According to the CME FedWatch Tool, markets expect the Fed to keep interest rates steady at 3.50%-3.75% through 2026. If geopolitical tensions ease further and lead to a meaningful decline in Oil prices, expectations for Fed easing could return.

Fresh US economic data showed the ADP Employment Change rose by 62K in March, beating expectations of 40K but easing from the previous reading of 66K (revised from 63K). Meanwhile, Retail Sales increased by 0.6% in February, above the forecast of 0.5% and rebounding from a revised -0.1% decline in January (previously -0.2%).

Looking ahead, speeches from Fed officials, including St.Louis Fed President Alberto Musalem and Fed Governor Michael Barr, will also be closely watched for cues on the monetary policy outlook. Attention will also be on Donald Trump, who is scheduled to address the nation at 01:00 GMT on Thursday to provide an important update on Iran.

Technical analysis: XAU/USD strengthens after triangle breakout

From a technical perspective, XAU/USD is gaining traction after climbing above the 50-period Simple Moving Average (SMA) on the 4-hour chart and breaking out of an ascending triangle pattern. Prices are now testing the 100-period SMA near $4,746, which is acting as immediate resistance.

Momentum indicators support the upside: the Relative Strength Index (RSI) is rising toward the overbought zone at 69, while the Moving Average Convergence Divergence (MACD) line remains above its signal and above the zero line with a positive histogram, suggesting firm buying pressure.

On the upside, a move above the 100-period SMA would expose the next resistance at $4,850, followed by the $5,000 psychological level. On the downside, the upper boundary of the ascending triangle near $4,600 is providing immediate support, ahead of the 50-period SMA at $4,496.

Gold FAQs

Gold has played a key role in human’s history as it has been widely used as a store of value and medium of exchange. Currently, apart from its shine and usage for jewelry, the precious metal is widely seen as a safe-haven asset, meaning that it is considered a good investment during turbulent times. Gold is also widely seen as a hedge against inflation and against depreciating currencies as it doesn’t rely on any specific issuer or government.

Central banks are the biggest Gold holders.
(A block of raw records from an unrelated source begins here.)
-- ==== Sys2Proof/Laws/Tables.lean ====
section
/-! SUPPORT. The laws of fixed tables and of walks over them: reading after a write, the indexes that satisfy a test, and
induction along `forEach`. -/

namespace Sys2Proof

theorem tget_tput {α : Type} {n : Nat} (t : Vector α n) (i j : Fin n) (x : α) :
    tget (tput t i x) j = if i = j then x else tget t j := by
  simp only [tget, tput, Fin.getElem_fin, Vector.getElem_set, Fin.ext_iff]

@[simp] theorem tget_tput_same {α : Type} {n : Nat} (t : Vector α n) (i : Fin n) (x : α) : tget (tput t i x) i = x := by
  simp [tget_tput]

theorem tget_tput_ne {α : Type} {n : Nat} (t : Vector α n) {i j : Fin n} (h : i ≠ j) (x : α) :
    tget (tput t i x) j = tget t j := by
  simp [tget_tput, h]

theorem tget_tupd {α : Type} {n : Nat} (t : Vector α n) (i j : Fin n) (f : α → α) :
    tget (tupd t i f) j = if i = j then f (tget t j) else tget t j := by
  unfold tupd
  rw [tget_tput]
  split
  · next h => rw [h]
  · rfl

@[simp] theorem tget_tupd_same {α : Type} {n : Nat} (t : Vector α n) (i : Fin n) (f : α → α) :
    tget (tupd t i f) i = f (tget t i) := by
  simp [tget_tupd]

theorem tget_tupd_ne {α : Type} {n : Nat} (t : Vector α n) {i j : Fin n} (h : i ≠ j) (f : α → α) :
    tget (tupd t i f) j = tget t j := by
  simp [tget_tupd, h]

@[simp] theorem tget_tmap {α β : Type} {n : Nat} (f : α → β) (t : Vector α n) (i : Fin n) :
    tget (tmap f t) i = f (tget t i) := by
  simp [tget, tmap]

@[simp] theorem tget_tall {α : Type} {n : Nat} (x : α) (i : Fin n) : tget (tall n x) i = x := by
  simp [tget, tall]

/-- Two tables with the same entries are equal. -/
theorem table_ext {α : Type} {n : Nat} {t u : Vector α n} (h : ∀ i, tget t i = tget u i) : t = u := by
  apply Vector.ext
  intro i hi
  exact h ⟨i, hi⟩

/-- A view of a table does not see a change that leaves each entry's view alone. -/
theorem tmap_tupd {α β : Type} {n : Nat} (g : α → β) (t : Vector α n) (i : Fin n) (f : α → α) (h : ∀ e, g (f e) = g e) :
    tmap g (tupd t i f) = tmap g t := by
  apply table_ext
  intro j
  simp only [tget_tmap, tget_tupd]
  split <;> simp [h]

/-- A view of a table does not see a written entry that has the view of the old one. -/
theorem tmap_tput {α β : Type} {n : Nat} (g : α → β) (t : Vector α n) (i : Fin n) (x : α) (h : g x = g (tget t i)) :
    tmap g (tput t i x) = tmap g t := by
  apply table_ext
  intro j
  simp only [tget_tmap, tget_tput]
  split
  · next e => rw [h, e]
  · rfl

theorem tmap_tmap {α β γ : Type} {n : Nat} (g : β → γ) (f : α → β) (t : Vector α n) :
    tmap g (tmap f t) = tmap (fun e => g (f e)) t := by
  apply table_ext
  intro j
  simp

/-- Writing an entry with what it holds changes nothing. -/
theorem tput_self {α : Type} {n : Nat} (t : Vector α n) (i : Fin n) : tput t i (tget t i) = t := by
  apply table_ext
  intro j
  rw [tget_tput]
  split
  · next h => rw [h]
  · rfl

/-- The members of `idsWhere`. -/
@[simp] theorem mem_idsWhere {α : Type} {n : Nat} (t : Vector α n) (p : α → Bool) (i : Fin n) :
    i ∈ idsWhere t p ↔ p (tget t i) = true := by
  unfold idsWhere
  rw [List.mem_filterMap]
  constructor
  · rintro ⟨⟨j, x⟩, hm, hx⟩
    obtain ⟨k, hk, e⟩ := List.mem_iff_getElem.mp hm
    simp only [List.getElem_zip, List.getElem_finRange, Prod.mk.injEq] at e
    split at hx
    · next hp =>
      simp only [Option.some.injEq] at hx
      have hj : j.val = k := by rw [← e.1]; simp
      have : tget t i = x := by
        rw [← e.2, ← hx]
        simp [tget, hj]
      rw [this]; exact hp
    · simp at hx
  · intro hp
    refine ⟨(i, tget t i), ?_, by simp [hp]⟩
    apply List.mem_iff_getElem.mpr
    refine ⟨i.val, by simp, ?_⟩
    simp [tget]

/-- The indexes that satisfy a test, as a filter of all indexes. -/
theorem idsWhere_eq_filter {α : Type} {n : Nat} (t : Vector α n) (p : α → Bool) :
    idsWhere t p = (List.finRange n).filter fun i => p (tget t i) := by
  have hz : (List.finRange n).zip t.toList = (List.finRange n).map fun i => (i, tget t i) := by
    apply List.ext_getElem
    · simp
    · intro k h1 h2
      simp [tget]
  unfold idsWhere
  rw [hz, List.filterMap_map, ← List.filterMap_eq_filter]
  rfl

/-- Writing one entry adds at most one index. -/
theorem idsWhere_tput_length_le {α : Type} {n : Nat} (t : Vector α n) (p : α → Bool) (i : Fin n) (x : α) :
    (idsWhere (tput t i x) p).length ≤ (idsWhere t p).length + 1 := by
  have hsub : idsWhere (tput t i x) p ⊆ i :: idsWhere t p := by
    intro j hj
    rw [mem_idsWhere, tget_tput] at hj
    by_cases e : i = j
    · simp [e]
    · rw [if_neg e] at hj
      simp [hj]
  have hnd : (idsWhere (tput t i x) p).Nodup := by
    rw [idsWhere_eq_filter]
    exact (List.nodup_finRange n).filter _
  have := (hnd.subperm hsub).length_le
  simpa using this

/-- A written entry that fails the test adds no index. -/
theorem idsWhere_tput_length_of_not {α : Type} {n : Nat} (t : Vector α n) (p : α → Bool) (i : Fin n) (x : α)
    (h : p x = true → p (tget t i) = true) : (idsWhere (tput t i x) p).length ≤ (idsWhere t p).length := by
  have hsub : idsWhere (tput t i x) p ⊆ idsWhere t p := by
    intro j hj
    rw [mem_idsWhere, tget_tput] at hj
    rw [mem_idsWhere]
    by_cases e : i = j
    · rw [if_pos e] at hj
      rw [← e]
      exact h hj
    · rw [if_neg e] at hj
      exact hj
  have hnd : (idsWhere (tput t i x) p).Nodup := by
    rw [idsWhere_eq_filter]
    exact (List.nodup_finRange n).filter _
  exact (hnd.subperm hsub).length_le

/-- What holds at the start and is kept by each action holds at the end of a walk. -/
theorem forEach_induct {ι σ : Type} {P : σ → Prop} {f : ι → σ → σ} (h : ∀ i s, P s → P (f i s)) (l : List ι) {s : σ}
    (hs : P s) : P (forEach l f s) := by
  unfold forEach
  induction l generalizing s with
  | nil => exact hs
  | cons i rest ih => exact ih (h i s hs)

/-- The same, with the actions of the list's members alone. -/
theorem forEach_induct_mem {ι σ : Type} {P : σ → Prop} {f : ι → σ → σ} (l : List ι) (h : ∀ i ∈ l, ∀ s, P s → P (f i s))
    {s : σ} (hs : P s) : P (forEach l f s) := by
  unfold forEach
  induction l generalizing s with
  | nil => exact hs
  | cons i rest ih => exact ih (fun j hj => h j (by simp [hj])) (h i (by simp) s hs)

@[simp] theorem forEach_nil {ι σ : Type} (f : ι → σ → σ) (s : σ) : forEach [] f s = s := rfl

@[simp] theorem forEach_cons {ι σ : Type} (i : ι) (l : List ι) (f : ι → σ → σ) (s : σ) :
    forEach (i :: l) f s = forEach l f (f i s) := rfl

end Sys2Proof
end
In their aim to support their currencies in turbulent times, central banks tend to diversify their reserves and buy Gold to improve the perceived strength of the economy and the currency. High Gold reserves can be a source of trust for a country’s solvency. Central banks added 1,136 tonnes of Gold worth around $70 billion to their reserves in 2022, according to data from the World Gold Council. This is the highest yearly purchase since records began. Central banks from emerging economies such as China, India and Turkey are quickly increasing their Gold reserves.

Gold has an inverse correlation with the US Dollar and US Treasuries, which are both major reserve and safe-haven assets. When the Dollar depreciates, Gold tends to rise, enabling investors and central banks to diversify their assets in turbulent times. Gold is also inversely correlated with risk assets. A rally in the stock market tends to weaken Gold price, while sell-offs in riskier markets tend to favor the precious metal.

The price can move due to a wide range of factors. Geopolitical instability or fears of a deep recession can quickly make Gold price escalate due to its safe-haven status. As a yield-less asset, Gold tends to rise with lower interest rates, while higher cost of money usually weighs down on the yellow metal. Still, most moves depend on how the US Dollar (USD) behaves as the asset is priced in dollars (XAU/USD). A strong Dollar tends to keep the price of Gold controlled, whereas a weaker Dollar is likely to push Gold prices up.